How risky are gap years?

57 replies

Whitlandcarm · 01/09/2017 00:41

Dd really wants to take a last minute gap year. She did very well but not amazingly at a level.

Her current course asked AAA which she would be happy to go to. But the entry requirements for that course are A*AA/AAA.
She would be applying again for History///archaeology at one.

For gcse she got A*/A
A levels AAAA

From a low performing state comp.

She would apply to

Oxford
LSE
UCL
Bristol
???

Do we advise her to stick or twist?Confused

OP posts:
Gannet123 · 01/09/2017 21:52

It's always difficult to know how much to read into high tariff points on league tables. The highest average tariff scores reflect an average of more than A A A* - i.e a fourth A level, but most institutions offer on only 3 A levels and wouldn't expect 4 if the candidate goes to a school that won't let them do 4. So a high tariff point score might reflect, for example, an institution that takes a decent number of students offering the IB (which produces a very high tariff) - which might well mean a high number of international students. Or an institution that takes lots of students from the kinds of schools that let students or encourage students to do 4 A levels (a decreasing number, particularly in the state sector). What you can't assume is that in order to get a place you need to have that kind of tariff score - it's an average, and they will have a range.
11 applications per place isn't particularly unusual and isn't really an indication of competitiveness - most oxbridge courses will have fewer applications per place. What indicates competitiveness is the number of offers made as a percentage of applications - the Which University guide has that information (although I'm not entirely convinced by some of their numbers, and you have to bear in mind some institutions will receive a disproportionate number of very weak applications). Once an offer is made, then everything is up to applicants - most courses will make significantly more offers than they have places, because candidates choose their preferences and then often don't get the grades. So the competition lies in getting the offer, not getting the place at the end.

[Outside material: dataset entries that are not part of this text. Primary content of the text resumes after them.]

/-- `GATED_SAMPLE` (R127): the polling phases `G_ARM` and `G_FIRE`, in it and in the four operations
that enclose it; and `G_READ`, which in each sampling state reads the bus, arms the gate again and
delivers the byte to the operation that state selects. The fields `sample` and `stream` are the
model's bookkeeping of log entry 18. -/
def Obligations.GatedSampleResult : Prop :=
  (∀ (s : State) (i : Instr),
    i ∈ [Instr.gatedSample, .dDiscardLead, .dRowCaptureS0, .dRowCaptureS1, .tSeqCapture] →
    (s.gate = .arm → exec i s = .next (if s.level .pclk = !s.par.pclkSampleLevel
      then { s with gate := .fire } else s)) ∧
    (s.gate = .fire → exec i s = .next (if s.level .pclk = s.par.pclkSampleLevel
      then { s with gate := .read } else s))) ∧
  (∀ s : State, s.capState.sampling = true → s.gate = .read →
    s.col < Config.bytesPerRow → s.i < Config.frameBytes →
    ∃ t, exec .gatedSample s = .next t ∧ t.gate = .arm ∧ t.sample = s.busByte ∧
      t.stream = s.stream ++ [s.busByte] ∧
      exec .gatedSample s = exec (capOperation s.capState s.mode s.phase) s)

/-- The primitives are the steps of the operation that encloses them: where a state polls, the poll
is CAP's move, and where it samples, the clock-gated sample is CAP's move (R102, R126, R127). -/
def Obligations.PrimitivesAreTheEnclosingStep : Prop :=
  ∀ s : State, impossiblePair s.capState s.mode = false →
    (∀ sig lvl, s.awaited = some (sig, lvl) →
      exec (.waitForLevel sig lvl) s = runMove .cap s) ∧
    (s.capState.sampling = true → exec .gatedSample s = runMove .cap s)

/-! ## Capture -/

/-- The frame-sync waits `D_WAIT_FRAME_HIGH` (R141), `D_WAIT_FRAME_LOW` (R142) and
`T_WAIT_FRAME_HIGH` (R161, a level wait by R165): the level found, and not found. The stream of the
pass (R128), the model's bookkeeping of log entry 18, begins at the last two. -/
def Obligations.FrameSyncWaitResult : Prop :=
  ∀ s : State,
    exec .dWaitFrameHigh s =
      .next (if s.level .fsync = true then { s with capState := .waitFrameLow } else s) ∧
    exec .dWaitFrameLow s =
      .next (if s.level .fsync = false then
          (if 0 < s.par.dstnLeadDiscard
            then { s with gate := .arm, stream := [], dCnt := 0, capState := .discardLead }
            else { s with gate := .arm, stream := [], y := 0, col := 0, phase := false,
                          capState := .rowCapture })
        else s) ∧
    exec .tWaitFrameHigh s =
      .next (if s.level .fsync = true
        then { s with i := 0, gate := .arm, capState := .seqCapture, stream := [] } else s)

/-- `D_DISCARD_LEAD` on a delivered sample (R143). The fields `sample` and `stream` are the model's
bookkeeping of log entry 18. -/
def Obligations.DiscardLeadResult : Prop :=
  ∀ s : State, s.gate = .read → exec .dDiscardLead s =
    .next (if s.dCnt + 1 = s.par.dstnLeadDiscard
      then { s with gate := .arm, sample := s.busByte, stream := s.stream ++ [s.busByte],
                    dCnt := s.dCnt + 1, y := 0, col := 0, phase := false,
                    capState := .rowCapture }
      else { s with gate := .arm, sample := s.busByte, stream := s.stream ++ [s.busByte],
                    dCnt := s.dCnt + 1 })

/-- `D_ROW_CAPTURE_S0` on a delivered sample (R144). The fields `sample` and `stream` are the model's
bookkeeping of log entry 18. -/
def Obligations.RowCaptureFirstSampleResult : Prop :=
  ∀ s : State, s.gate = .read → exec .dRowCaptureS0 s =
    .next { s with gate := .arm, sample := s.busByte, stream := s.stream ++ [s.busByte],
                   s0 := s.busByte, phase := true }

/-- `D_ROW_CAPTURE_S1` on a delivered sample (R145, R146, R147): the two stored bytes, every other
byte of every memory, the position, and everything else. The fields `sample` and `stream` are the
model's bookkeeping of log entry 18. -/
def Obligations.RowCaptureSecondSampleResult : Prop :=
  ∀ (s : State) (b : Byte) (top bottom : Nat), s.gate = .read → s.col < 80 → b = s.busByte →
    top = (s.y + 1) % 200 * 80 + s.col → bottom = ((s.y + 1) % 200 + 200) * 80 + s.col →
    ∃ t, exec .dRowCaptureS1 s = .next t ∧
      t.rawByte top = (b &&& 0xF0#8) ||| ((s.s0 &&& 0xF0#8) >>> 4) ∧
      t.rawByte bottom = ((b &&& 0x0F#8) <<< 4) ||| (s.s0 &&& 0x0F#8) ∧
      (∀ a, a ≠ top → a ≠ bottom → t.rawByte a = s.rawByte a) ∧
      (∀ k a, t.slotByte k a = s.slotByte k a) ∧
      t = { s with
              gate := .arm, sample := b, stream := s.stream ++ [b], s1 := b, phase := false
              rawFrame := t.rawFrame
              col := if s.col < 79 then s.col + 1 else 0
              y := if s.col < 79 then s.y else if s.y < 199 then s.y + 1 else s.y
              capState := if s.col < 79 then s.capState else if s.y < 199 then s.capState
                else .done }

/-- The format F-PAIR as a row stores what the two samples of a byte column store (R93, R94, R145);
that the row does so is the model's choice of log entry 12. -/
def Obligations.PairFormatResult : Prop :=
  ∀ (s : State) (x0 x1 : Byte) (top bottom : Nat), s.col < 80 →
    top = (s.y + 1) % 200 * 80 + s.col → bottom = ((s.y + 1) % 200 + 200) * 80 + s.col →
    ∃ t, exec (.fPair x0 x1) s = .next t ∧
      t.rawByte top = (x1 &&& 0xF0#8) ||| ((x0 &&& 0xF0#8) >>> 4) ∧
      t.rawByte bottom = ((x1 &&& 0x0F#8) <<< 4) ||| (x0 &&& 0x0F#8) ∧
      (∀ a, a ≠ top → a ≠ bottom → t.rawByte a = s.rawByte a) ∧
      (∀ k a, t.slotByte k a = s.slotByte k a) ∧
      t = { s with
              s0 := x0, s1 := x1, phase := false
              rawFrame := t.rawFrame
              col := if s.col < 79 then s.col + 1 else 0
              y := if s.col < 79 then s.y else if s.y < 199 then s.y + 1 else s.y
              capState := if s.col < 79 then s.capState else if s.y < 199 then s.capState
                else .done }

/-- The reconstruction formulas (R146), pixel by pixel what they give (R94), and that the map from a
pair of samples to a pair of bytes is a bijection. -/
def Obligations.PairReconstructionIsABijection : Prop :=
  (∀ x0 x1 : Byte, topByte x0 x1 = (x1 &&& 0xF0#8) ||| ((x0 &&& 0xF0#8) >>> 4) ∧
    bottomByte x0 x1 = ((x1 &&& 0x0F#8) <<< 4) ||| (x0 &&& 0x0F#8)) ∧
  (∀ (x0 x1 : Byte) (j : Nat), j < 8 →
    (topByte x0 x1).getLsbD (7 - j) =
      (if j < 4 then x1.getLsbD (7 - j) else x0.getLsbD (11 - j)) ∧
    (bottomByte x0 x1).getLsbD (7 - j) =
      (if j < 4 then x1.getLsbD (3 - j) else x0.getLsbD (7 - j))) ∧
  Function.Bijective fun x : Byte × Byte => (topByte x.1 x.2, bottomByte x.1 x.2)

/-- Over one pass the row placement is a permutation of `0..199` (R150). -/
def Obligations.RowPlacementIsAPermutation : Prop :=
  Set.BijOn dstRow (Set.Iio 200) (Set.Iio 200)

/-- `T_SEQ_CAPTURE` on a delivered sample (R162): the stored byte, every other byte of every memory,
the index, and everything else. The fields `sample` and `stream` are the model's bookkeeping of log
entry 18. -/
def Obligations.SeqCaptureResult : Prop :=
  ∀ (s : State) (b : Byte), s.gate = .read → s.i < 32000 → b = s.busByte →
    ∃ t, exec .tSeqCapture s = .next t ∧
      t.rawByte s.i = b ∧
      (∀ a, a ≠ s.i → t.rawByte a = s.rawByte a) ∧
      (∀ k a, t.slotByte k a = s.slotByte k a) ∧
      t = { s with
              gate := .arm, sample := b, stream := s.stream ++ [b]
              rawFrame := t.rawFrame
              i := if s.i < 31999 then s.i + 1 else s.i
              capState := if s.i < 31999 then s.capState else .done }

/-- The format F-TFT as a row stores one sample unchanged, line D0 the leftmost of its eight pixels
(R97, R62); that the row stores it is the model's choice of log entry 12. -/
def Obligations.TftFormatResult : Prop :=
  ∀ (s : State) (b : Byte), s.i < 32000 →
    ∃ t, exec (.fTft b) s = .next t ∧
      t.rawByte s.i = b ∧
      (∀ j < 8, t.rawPixel (8 * (s.i % 80) + j) (s.i / 80) = b.getLsbD (7 - j)) ∧
      (∀ a, a ≠ s.i → t.rawByte a = s.rawByte a) ∧
      (∀ k a, t.slotByte k a = s.slotByte k a) ∧
      t = { s with
              rawFrame := t.rawFrame
              i := if s.i < 31999 then s.i + 1 else s.i
              capState := if s.i < 31999 then s.capState else .done }

/-- `D_DONE` and `T_DONE` (R148, R163). -/
def Obligations.DoneGoesToTheAssembler : Prop :=
  ∀ s : State, exec .dDone s = .next { s with capState := .asmSelect } ∧
    exec .tDone s = .next { s with capState := .asmSelect }

/-! ## FrameAssembler -/

/-- `ASM_SELECT` (R171). -/
def Obligations.AsmSelectResult : Prop :=
  ∀ s : State, exec .asmSelect s =
    .next { s with stg := 1 - s.displayPointer, zo := 0, capState := .asmZero }

/-- `ASM_ZERO` (R172): the zeroed byte, every other byte of every memory, and everything else. -/
def Obligations.AsmZeroResult : Prop :=
  ∀ s : State, s.zo < 96000 →
    ∃ t, exec .asmZero s = .next t ∧
      t.slotByte s.stg s.zo = 0x00#8 ∧
      (∀ k a, (k ≠ s.stg ∨ a ≠ s.zo) → t.slotByte k a = s.slotByte k a) ∧
      (∀ a, t.rawByte a = s.rawByte a) ∧
      t = { s with
              slot0 := t.slot0, slot1 := t.slot1
              zo := if s.zo < 95999 then s.zo + 1 else s.zo
              o := if s.zo < 95999 then s.o else 0
              p := if s.zo < 95999 then s.p else 0
              capState := if s.zo < 95999 then s.capState else .asmCopy }

/-- `ASM_COPY` (R173): the copied byte, every other byte of every memory, and everything else. -/
def Obligations.AsmCopyResult : Prop :=
  ∀ (s : State) (dst : Nat), s.o < 32000 → s.p < 3 → dst = s.p * 32000 + s.o →
    ∃ t, exec .asmCopy s = .next t ∧
      t.slotByte s.stg dst = s.rawByte s.o ∧
      (∀ k a, (k ≠ s.stg ∨ a ≠ dst) → t.slotByte k a = s.slotByte k a) ∧
      (∀ a, t.rawByte a = s.rawByte a) ∧
      t = { s with
              slot0 := t.slot0, slot1 := t.slot1
              p := if s.p < 2 then s.p + 1 else 0
              o := if s.p < 2 then s.o else if s.o < 31999 then s.o + 1 else s.o
              capState := if s.p < 2 then s.capState else if s.o < 31999 then s.capState
                else .asmPublish }

/-- `ASM_PUBLISH` (R174); and no other move of an agent changes `DisplayPointer`. -/
def Obligations.AsmPublishResult : Prop :=
  (∀ s : State, exec .asmPublish s =
    .next { s with displayPointer := s.stg, trace := s.trace ++ [.pub s.stg],
                   capState := .waitFrameHigh }) ∧
  ∀ (s t : State) (m : Move), m ≠ .reset → runMove m s = .next t →
    t.displayPointer = s.displayPointer ∨ (m = .cap ∧ s.capState = .asmPublish)

/-! ## OutputFeeder -/

/-- `F_ACQUIRE` (R188): the two ways on; and blocked on an empty queue, where R188 and R212 say that
the step is not enabled and the move that changes nothing is the model's choice of log entry 13. -/
def Obligations.AcquireResult : Prop :=
  ∀ s : State, (s.freeQ = [] → exec .fAcquire s = .next s) ∧
    (∀ h rest, s.freeQ = h :: rest → exec .fAcquire s =
      .next (if s.par.ptrSnapshot = .perRow ∨ s.fy = 0
        then { s with freeQ := rest, fblk := some h, trace := s.trace ++ [.acq h],
                      feedState := .readPtr }
        else { s with freeQ := rest, fblk := some h, trace := s.trace ++ [.acq h],
                      fch := 0, fb := 0, feedState := .readEncode }))

/-- `F_READPTR` (R189). -/
def Obligations.ReadPointerResult : Prop :=
  ∀ s : State, exec .fReadPtr s =
    .next { s with fptr := s.displayPointer, fch := 0, fb := 0, feedState := .readEncode }

/-- `F_READ_ENCODE` (R190): the byte read into the slice, and with the last byte of a slice the
`encode_row` event and the ghost payload. -/
def Obligations.ReadEncodeResult : Prop :=
  ∀ s : State, s.fch < 3 → s.fy < 400 → s.fb < 80 →
    (s.fb < 79 → ∃ t, exec .fReadEncode s = .next t ∧
      t = { s with fslice := t.fslice, fb := s.fb + 1 } ∧
      ∀ (c b : Nat) (_ : c < 3) (_ : b < 80), t.fslice[c][b] =
        if c = s.fch ∧ b = s.fb then s.slotByte s.fptr (s.fch * 32000 + s.fy * 80 + s.fb)
        else s.fslice[c][b]) ∧
    (∀ h, s.fb = 79 → s.fblk = some h → ∃ t, exec .fReadEncode s = .next t ∧
      t = { s with
              fslice := t.fslice, payload := t.payload, fb := 0
              trace := s.trace ++ [.enc h s.fch (t.sliceOf s.fch)]
              fch := if s.fch < 2 then s.fch + 1 else s.fch
              feedState := if s.fch < 2 then s.feedState else .submit } ∧
      (∀ (c b : Nat) (_ : c < 3) (_ : b < 80), t.fslice[c][b] =
        if c = s.fch ∧ b = s.fb then s.slotByte s.fptr (s.fch * 32000 + s.fy * 80 + s.fb)
        else s.fslice[c][b]) ∧
      t.payloadOf h s.fch = t.sliceOf s.fch ∧
      ∀ g c, c < 3 → (g ≠ h ∨ c ≠ s.fch) → t.payloadOf g c = s.payloadOf g c)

goodbyestranger · 01/09/2017 22:35

PiratePanda AAA is the standard offer for History at Oxford. Oxford's standard offers in the arts and humanities have always been low, relative to the ability of those they select. That's a deliberate policy on Oxford's part. Context isn't relevant because of that.

PiratePanda · 01/09/2017 22:40

Yes, sorry, I was thinking Cambridge (which is A*AA). Nonetheless, AAA is the minimum that you have to have at Oxford; plenty will have better grades, and plenty with AAA won't get in.

goodbyestranger · 01/09/2017 22:43

Also, just to second SomeOtherFuckers, the post is pretty incoherent. I only got the gist from a previous thread: OP's DD has had contextual offers this year from good unis but wants to go to Oxford, so should she bin this year's offers and reapply or stick with what she's got.

goodbyestranger · 01/09/2017 22:44

Yes, although low achieving state school is in the mix PiratePanda so I wouldn't necessarily treat that in the same way as AAA from a top indie or top grammar.

voilets · 01/09/2017 23:54

Ds did gap year. didn't do anything particularly amazing but some relevant stuff.

Accepted on a top course/uni and with a re-take.

So good for many of them to take foot off accelerator for a year. Was great for my DS but he did have a few friends still around also going following year.

goodbyestranger · 02/09/2017 08:28

voilets but there's always the issue of whether the very good uni from which you're holding an offer will re-offer even if they'd defer, if you want to try for Oxbridge. That's the issue for plenty of students holding offers at top unis.